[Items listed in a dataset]

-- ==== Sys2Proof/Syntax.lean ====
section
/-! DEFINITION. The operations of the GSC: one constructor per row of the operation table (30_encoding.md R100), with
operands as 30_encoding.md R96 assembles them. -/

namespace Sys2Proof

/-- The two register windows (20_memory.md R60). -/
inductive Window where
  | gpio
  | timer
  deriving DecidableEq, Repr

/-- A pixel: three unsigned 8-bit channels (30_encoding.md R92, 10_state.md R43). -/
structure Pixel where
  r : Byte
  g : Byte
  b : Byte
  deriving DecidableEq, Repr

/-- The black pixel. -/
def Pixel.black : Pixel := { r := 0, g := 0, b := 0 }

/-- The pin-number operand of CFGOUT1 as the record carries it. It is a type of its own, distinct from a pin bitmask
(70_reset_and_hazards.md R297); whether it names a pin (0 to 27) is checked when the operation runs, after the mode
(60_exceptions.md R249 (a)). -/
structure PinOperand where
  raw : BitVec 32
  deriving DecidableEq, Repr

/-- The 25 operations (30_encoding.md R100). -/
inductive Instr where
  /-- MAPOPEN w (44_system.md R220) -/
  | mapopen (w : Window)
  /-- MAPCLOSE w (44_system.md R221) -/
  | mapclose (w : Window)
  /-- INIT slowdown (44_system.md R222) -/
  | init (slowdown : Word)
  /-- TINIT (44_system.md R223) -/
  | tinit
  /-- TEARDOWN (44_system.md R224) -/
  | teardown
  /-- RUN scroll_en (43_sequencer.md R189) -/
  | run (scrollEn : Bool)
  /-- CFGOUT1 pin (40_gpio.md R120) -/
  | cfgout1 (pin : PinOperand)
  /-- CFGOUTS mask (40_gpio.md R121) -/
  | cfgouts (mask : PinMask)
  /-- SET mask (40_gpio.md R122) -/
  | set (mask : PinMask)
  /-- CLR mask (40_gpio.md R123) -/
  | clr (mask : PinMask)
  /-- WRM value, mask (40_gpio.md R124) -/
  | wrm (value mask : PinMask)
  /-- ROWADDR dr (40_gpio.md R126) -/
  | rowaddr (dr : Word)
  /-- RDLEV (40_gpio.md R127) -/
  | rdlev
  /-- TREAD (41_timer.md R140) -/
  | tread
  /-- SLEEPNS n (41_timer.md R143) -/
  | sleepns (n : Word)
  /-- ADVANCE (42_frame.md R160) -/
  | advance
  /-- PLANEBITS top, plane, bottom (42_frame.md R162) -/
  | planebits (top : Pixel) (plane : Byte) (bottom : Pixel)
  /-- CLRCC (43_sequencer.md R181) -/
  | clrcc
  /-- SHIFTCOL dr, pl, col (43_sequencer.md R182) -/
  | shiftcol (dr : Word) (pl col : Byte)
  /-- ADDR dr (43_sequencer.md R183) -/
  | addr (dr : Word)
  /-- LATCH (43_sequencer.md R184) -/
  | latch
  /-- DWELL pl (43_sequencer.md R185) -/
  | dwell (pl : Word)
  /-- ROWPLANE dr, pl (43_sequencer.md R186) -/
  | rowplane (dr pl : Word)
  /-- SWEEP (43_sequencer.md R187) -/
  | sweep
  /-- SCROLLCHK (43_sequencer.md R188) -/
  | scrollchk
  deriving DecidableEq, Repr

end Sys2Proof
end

...

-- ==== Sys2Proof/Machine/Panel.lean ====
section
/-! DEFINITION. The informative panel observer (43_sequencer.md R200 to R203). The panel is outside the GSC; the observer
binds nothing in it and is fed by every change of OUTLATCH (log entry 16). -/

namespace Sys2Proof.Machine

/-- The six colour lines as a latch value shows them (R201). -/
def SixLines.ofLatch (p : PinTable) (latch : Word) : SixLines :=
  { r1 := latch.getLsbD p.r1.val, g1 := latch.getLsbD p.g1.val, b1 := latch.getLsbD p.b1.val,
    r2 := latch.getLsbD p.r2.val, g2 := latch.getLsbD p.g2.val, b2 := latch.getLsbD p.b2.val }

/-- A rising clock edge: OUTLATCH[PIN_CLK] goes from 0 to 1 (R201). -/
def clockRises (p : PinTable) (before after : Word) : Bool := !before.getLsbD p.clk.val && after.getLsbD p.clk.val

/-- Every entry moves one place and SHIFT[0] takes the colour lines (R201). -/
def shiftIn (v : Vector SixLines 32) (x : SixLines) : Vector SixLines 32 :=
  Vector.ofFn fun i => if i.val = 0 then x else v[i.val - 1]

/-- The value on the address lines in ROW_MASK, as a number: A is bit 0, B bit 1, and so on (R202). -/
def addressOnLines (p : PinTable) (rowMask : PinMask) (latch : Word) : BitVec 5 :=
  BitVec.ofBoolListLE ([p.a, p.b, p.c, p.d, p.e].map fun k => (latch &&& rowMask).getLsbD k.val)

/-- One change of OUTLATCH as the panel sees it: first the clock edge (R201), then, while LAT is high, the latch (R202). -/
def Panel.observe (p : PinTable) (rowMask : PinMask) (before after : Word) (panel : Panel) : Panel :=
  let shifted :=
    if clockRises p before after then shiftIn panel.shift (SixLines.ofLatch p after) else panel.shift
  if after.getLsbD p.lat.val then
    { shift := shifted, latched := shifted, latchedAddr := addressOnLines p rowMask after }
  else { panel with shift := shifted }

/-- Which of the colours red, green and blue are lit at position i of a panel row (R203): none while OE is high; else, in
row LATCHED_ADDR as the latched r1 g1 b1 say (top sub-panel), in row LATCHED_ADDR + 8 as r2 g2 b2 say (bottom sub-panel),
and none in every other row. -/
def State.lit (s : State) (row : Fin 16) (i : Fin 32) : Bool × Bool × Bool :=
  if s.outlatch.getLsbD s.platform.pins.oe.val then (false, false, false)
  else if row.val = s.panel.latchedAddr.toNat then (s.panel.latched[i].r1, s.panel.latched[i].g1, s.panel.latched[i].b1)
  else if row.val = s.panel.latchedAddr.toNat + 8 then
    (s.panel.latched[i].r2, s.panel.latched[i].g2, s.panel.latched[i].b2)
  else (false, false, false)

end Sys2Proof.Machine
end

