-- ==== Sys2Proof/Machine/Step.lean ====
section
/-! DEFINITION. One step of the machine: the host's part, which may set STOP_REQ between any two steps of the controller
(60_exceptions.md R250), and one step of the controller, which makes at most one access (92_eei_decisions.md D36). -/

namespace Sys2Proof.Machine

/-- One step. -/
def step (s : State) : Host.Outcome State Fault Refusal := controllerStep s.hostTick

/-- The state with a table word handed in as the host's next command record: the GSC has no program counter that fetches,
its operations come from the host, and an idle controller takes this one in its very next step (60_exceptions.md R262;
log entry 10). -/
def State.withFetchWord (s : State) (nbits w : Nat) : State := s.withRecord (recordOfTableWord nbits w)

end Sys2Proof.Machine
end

...

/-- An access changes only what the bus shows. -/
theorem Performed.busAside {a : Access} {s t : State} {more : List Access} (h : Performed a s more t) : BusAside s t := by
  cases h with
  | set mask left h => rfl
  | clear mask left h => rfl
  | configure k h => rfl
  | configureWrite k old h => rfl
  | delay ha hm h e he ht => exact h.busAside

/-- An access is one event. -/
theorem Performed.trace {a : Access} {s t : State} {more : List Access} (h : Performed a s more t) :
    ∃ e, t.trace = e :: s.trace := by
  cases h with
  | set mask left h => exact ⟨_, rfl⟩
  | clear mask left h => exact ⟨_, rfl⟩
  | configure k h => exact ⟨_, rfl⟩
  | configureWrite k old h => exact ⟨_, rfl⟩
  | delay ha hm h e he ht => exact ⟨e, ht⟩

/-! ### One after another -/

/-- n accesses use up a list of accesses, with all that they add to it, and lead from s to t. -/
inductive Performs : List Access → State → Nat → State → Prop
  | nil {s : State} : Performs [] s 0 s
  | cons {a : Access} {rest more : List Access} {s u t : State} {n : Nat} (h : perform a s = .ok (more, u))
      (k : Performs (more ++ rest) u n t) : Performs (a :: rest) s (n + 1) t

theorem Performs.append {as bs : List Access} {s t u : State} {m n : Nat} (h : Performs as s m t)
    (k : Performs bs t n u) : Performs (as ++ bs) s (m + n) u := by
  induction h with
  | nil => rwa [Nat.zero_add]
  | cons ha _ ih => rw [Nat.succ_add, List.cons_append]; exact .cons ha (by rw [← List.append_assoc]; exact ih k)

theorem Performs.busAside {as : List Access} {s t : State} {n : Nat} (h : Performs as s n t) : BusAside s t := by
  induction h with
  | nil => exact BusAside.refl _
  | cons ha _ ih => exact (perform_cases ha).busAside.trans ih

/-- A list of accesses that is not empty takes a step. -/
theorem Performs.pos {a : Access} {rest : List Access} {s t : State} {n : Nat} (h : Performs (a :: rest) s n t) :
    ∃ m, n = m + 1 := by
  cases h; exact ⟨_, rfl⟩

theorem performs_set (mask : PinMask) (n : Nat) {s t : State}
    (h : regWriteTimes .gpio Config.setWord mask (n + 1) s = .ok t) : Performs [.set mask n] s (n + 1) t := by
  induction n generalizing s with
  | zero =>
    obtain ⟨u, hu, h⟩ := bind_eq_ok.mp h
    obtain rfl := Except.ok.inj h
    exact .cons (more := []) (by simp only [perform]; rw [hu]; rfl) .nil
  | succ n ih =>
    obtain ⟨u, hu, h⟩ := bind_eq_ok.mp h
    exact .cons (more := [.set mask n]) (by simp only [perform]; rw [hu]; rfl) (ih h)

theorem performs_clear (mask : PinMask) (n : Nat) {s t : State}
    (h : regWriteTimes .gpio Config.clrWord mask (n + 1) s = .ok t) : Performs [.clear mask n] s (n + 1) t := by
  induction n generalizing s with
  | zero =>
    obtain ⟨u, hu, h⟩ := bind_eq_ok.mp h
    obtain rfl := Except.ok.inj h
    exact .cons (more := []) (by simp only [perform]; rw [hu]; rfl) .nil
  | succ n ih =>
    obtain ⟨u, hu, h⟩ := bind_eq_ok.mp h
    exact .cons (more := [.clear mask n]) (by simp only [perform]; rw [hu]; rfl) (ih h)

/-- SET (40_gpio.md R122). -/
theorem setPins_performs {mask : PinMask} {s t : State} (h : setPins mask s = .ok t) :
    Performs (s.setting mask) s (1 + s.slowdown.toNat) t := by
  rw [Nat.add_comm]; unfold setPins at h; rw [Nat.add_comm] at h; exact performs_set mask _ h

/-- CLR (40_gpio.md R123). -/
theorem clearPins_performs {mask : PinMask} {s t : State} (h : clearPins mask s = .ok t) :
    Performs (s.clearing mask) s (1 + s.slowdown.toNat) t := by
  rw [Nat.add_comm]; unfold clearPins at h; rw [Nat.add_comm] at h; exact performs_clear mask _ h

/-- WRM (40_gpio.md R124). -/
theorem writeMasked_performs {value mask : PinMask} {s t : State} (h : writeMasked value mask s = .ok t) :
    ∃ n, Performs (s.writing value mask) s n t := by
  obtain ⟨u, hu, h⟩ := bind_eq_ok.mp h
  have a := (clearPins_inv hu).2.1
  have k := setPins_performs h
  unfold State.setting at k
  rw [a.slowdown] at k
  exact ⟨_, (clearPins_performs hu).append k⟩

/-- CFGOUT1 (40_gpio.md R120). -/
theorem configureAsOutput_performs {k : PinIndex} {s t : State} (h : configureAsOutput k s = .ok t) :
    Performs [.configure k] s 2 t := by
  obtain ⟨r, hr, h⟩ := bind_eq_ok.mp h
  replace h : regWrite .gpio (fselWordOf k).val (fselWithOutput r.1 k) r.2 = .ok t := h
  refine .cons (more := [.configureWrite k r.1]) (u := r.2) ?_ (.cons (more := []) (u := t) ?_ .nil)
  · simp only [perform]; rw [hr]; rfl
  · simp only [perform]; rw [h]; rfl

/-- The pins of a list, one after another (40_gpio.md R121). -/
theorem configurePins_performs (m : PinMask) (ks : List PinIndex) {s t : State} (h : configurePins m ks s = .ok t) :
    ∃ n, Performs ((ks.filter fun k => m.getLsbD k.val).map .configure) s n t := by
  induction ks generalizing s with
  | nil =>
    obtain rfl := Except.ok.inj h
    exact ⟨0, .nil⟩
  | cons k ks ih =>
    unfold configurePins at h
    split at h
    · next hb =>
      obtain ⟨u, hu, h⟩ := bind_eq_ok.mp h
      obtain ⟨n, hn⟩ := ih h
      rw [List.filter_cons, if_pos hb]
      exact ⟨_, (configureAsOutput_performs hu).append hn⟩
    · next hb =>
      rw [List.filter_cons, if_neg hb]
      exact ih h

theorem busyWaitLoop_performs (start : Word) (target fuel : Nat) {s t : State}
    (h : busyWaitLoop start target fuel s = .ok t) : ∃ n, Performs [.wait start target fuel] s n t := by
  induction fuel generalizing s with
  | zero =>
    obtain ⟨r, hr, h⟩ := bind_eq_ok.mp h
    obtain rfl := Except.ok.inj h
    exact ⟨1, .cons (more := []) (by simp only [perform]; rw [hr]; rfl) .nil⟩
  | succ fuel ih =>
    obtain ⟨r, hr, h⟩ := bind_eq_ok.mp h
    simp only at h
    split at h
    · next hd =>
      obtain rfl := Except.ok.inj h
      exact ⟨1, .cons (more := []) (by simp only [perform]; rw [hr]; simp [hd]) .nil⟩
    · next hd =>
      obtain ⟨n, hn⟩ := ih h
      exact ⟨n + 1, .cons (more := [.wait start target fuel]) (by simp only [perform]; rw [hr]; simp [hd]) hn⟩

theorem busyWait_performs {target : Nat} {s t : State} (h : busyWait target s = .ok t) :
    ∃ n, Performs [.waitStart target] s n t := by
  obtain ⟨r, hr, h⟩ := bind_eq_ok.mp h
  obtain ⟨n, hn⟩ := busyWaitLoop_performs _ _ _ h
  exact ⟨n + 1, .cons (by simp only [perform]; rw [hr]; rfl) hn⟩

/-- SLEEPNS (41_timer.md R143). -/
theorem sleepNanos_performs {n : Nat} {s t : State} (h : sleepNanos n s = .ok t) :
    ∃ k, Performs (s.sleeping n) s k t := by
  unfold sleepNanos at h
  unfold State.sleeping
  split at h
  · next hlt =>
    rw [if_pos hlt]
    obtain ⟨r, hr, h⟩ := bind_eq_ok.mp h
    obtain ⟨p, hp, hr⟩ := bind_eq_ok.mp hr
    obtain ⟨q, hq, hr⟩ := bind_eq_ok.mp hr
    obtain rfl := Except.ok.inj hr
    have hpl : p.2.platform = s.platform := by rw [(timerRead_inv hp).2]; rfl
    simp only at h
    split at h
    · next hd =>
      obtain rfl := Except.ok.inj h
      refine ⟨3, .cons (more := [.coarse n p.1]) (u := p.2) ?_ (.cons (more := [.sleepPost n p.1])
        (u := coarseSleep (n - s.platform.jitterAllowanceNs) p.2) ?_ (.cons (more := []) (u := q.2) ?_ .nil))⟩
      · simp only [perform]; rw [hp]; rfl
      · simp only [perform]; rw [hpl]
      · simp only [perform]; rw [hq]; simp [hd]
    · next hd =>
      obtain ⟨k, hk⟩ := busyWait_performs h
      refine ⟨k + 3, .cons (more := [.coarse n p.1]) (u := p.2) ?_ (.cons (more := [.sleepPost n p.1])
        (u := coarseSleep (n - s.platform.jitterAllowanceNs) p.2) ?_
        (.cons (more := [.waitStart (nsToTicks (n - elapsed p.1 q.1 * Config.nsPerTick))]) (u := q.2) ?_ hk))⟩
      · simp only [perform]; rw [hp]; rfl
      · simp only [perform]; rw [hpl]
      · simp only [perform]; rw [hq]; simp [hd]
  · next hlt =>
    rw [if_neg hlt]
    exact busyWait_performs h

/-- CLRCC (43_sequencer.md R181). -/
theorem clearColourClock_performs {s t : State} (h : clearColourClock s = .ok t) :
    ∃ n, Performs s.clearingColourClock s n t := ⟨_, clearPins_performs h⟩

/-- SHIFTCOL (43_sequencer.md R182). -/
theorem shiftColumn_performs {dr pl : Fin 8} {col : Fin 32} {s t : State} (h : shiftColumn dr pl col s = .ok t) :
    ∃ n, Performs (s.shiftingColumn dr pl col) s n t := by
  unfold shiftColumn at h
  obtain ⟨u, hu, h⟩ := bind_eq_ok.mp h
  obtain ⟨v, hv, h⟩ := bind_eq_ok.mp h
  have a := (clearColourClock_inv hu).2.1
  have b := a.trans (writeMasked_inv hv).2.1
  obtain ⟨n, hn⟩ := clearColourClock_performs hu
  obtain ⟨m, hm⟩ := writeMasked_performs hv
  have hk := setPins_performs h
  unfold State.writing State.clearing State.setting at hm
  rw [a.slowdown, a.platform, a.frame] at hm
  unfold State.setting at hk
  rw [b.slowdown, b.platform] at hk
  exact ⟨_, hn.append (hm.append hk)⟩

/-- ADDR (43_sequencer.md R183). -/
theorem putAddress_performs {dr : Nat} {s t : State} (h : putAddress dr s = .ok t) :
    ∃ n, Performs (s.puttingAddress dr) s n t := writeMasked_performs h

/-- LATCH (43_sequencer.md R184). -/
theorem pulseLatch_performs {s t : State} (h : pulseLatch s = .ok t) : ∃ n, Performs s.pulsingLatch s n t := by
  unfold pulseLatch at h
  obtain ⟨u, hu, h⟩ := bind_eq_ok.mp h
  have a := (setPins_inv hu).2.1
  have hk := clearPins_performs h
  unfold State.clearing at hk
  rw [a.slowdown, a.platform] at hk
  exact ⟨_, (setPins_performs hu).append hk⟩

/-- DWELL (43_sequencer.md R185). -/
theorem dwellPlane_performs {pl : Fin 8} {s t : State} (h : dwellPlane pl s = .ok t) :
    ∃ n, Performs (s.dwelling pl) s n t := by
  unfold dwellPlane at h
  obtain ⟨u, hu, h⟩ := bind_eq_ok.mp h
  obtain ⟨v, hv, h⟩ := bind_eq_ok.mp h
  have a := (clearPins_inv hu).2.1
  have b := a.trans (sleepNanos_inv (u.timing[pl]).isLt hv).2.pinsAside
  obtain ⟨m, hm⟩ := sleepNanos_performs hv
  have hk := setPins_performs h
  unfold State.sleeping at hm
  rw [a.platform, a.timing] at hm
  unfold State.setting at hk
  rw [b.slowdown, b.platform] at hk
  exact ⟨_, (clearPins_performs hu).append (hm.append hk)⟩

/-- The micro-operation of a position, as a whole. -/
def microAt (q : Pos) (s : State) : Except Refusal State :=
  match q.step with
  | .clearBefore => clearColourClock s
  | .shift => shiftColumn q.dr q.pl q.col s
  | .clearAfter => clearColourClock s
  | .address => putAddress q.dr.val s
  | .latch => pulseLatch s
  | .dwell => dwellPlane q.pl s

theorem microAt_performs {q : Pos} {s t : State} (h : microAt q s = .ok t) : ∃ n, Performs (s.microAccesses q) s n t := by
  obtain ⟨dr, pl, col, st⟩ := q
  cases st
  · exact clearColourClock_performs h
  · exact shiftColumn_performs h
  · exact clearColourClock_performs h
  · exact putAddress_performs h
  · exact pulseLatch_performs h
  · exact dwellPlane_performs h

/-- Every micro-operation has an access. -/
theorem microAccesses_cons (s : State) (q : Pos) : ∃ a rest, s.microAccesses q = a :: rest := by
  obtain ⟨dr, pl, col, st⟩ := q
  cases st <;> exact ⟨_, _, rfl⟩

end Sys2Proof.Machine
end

◆ **WORK REQUIRED**
Beginning at the line with "rw [List.filter_cons, if_pos hb]" and ending at the line with "(h : busyWaitLoop", reproduce each line of the data above exactly, and add no other lines.

◆ **SOLUTION FOR THIS EXERCISE**
      rw [List.filter_cons, if_pos hb]
      exact ⟨_, (configureAsOutput_performs hu).append hn⟩
    · next hb =>
      rw [List.filter_cons, if_neg hb]
      exact ih h

theorem busyWaitLoop_performs (start : Word) (target fuel : Nat) {s t : State}
    (h : busyWaitLoop start target fuel s = .ok t) : ∃ n, Performs [.wait start target fuel] s n t := by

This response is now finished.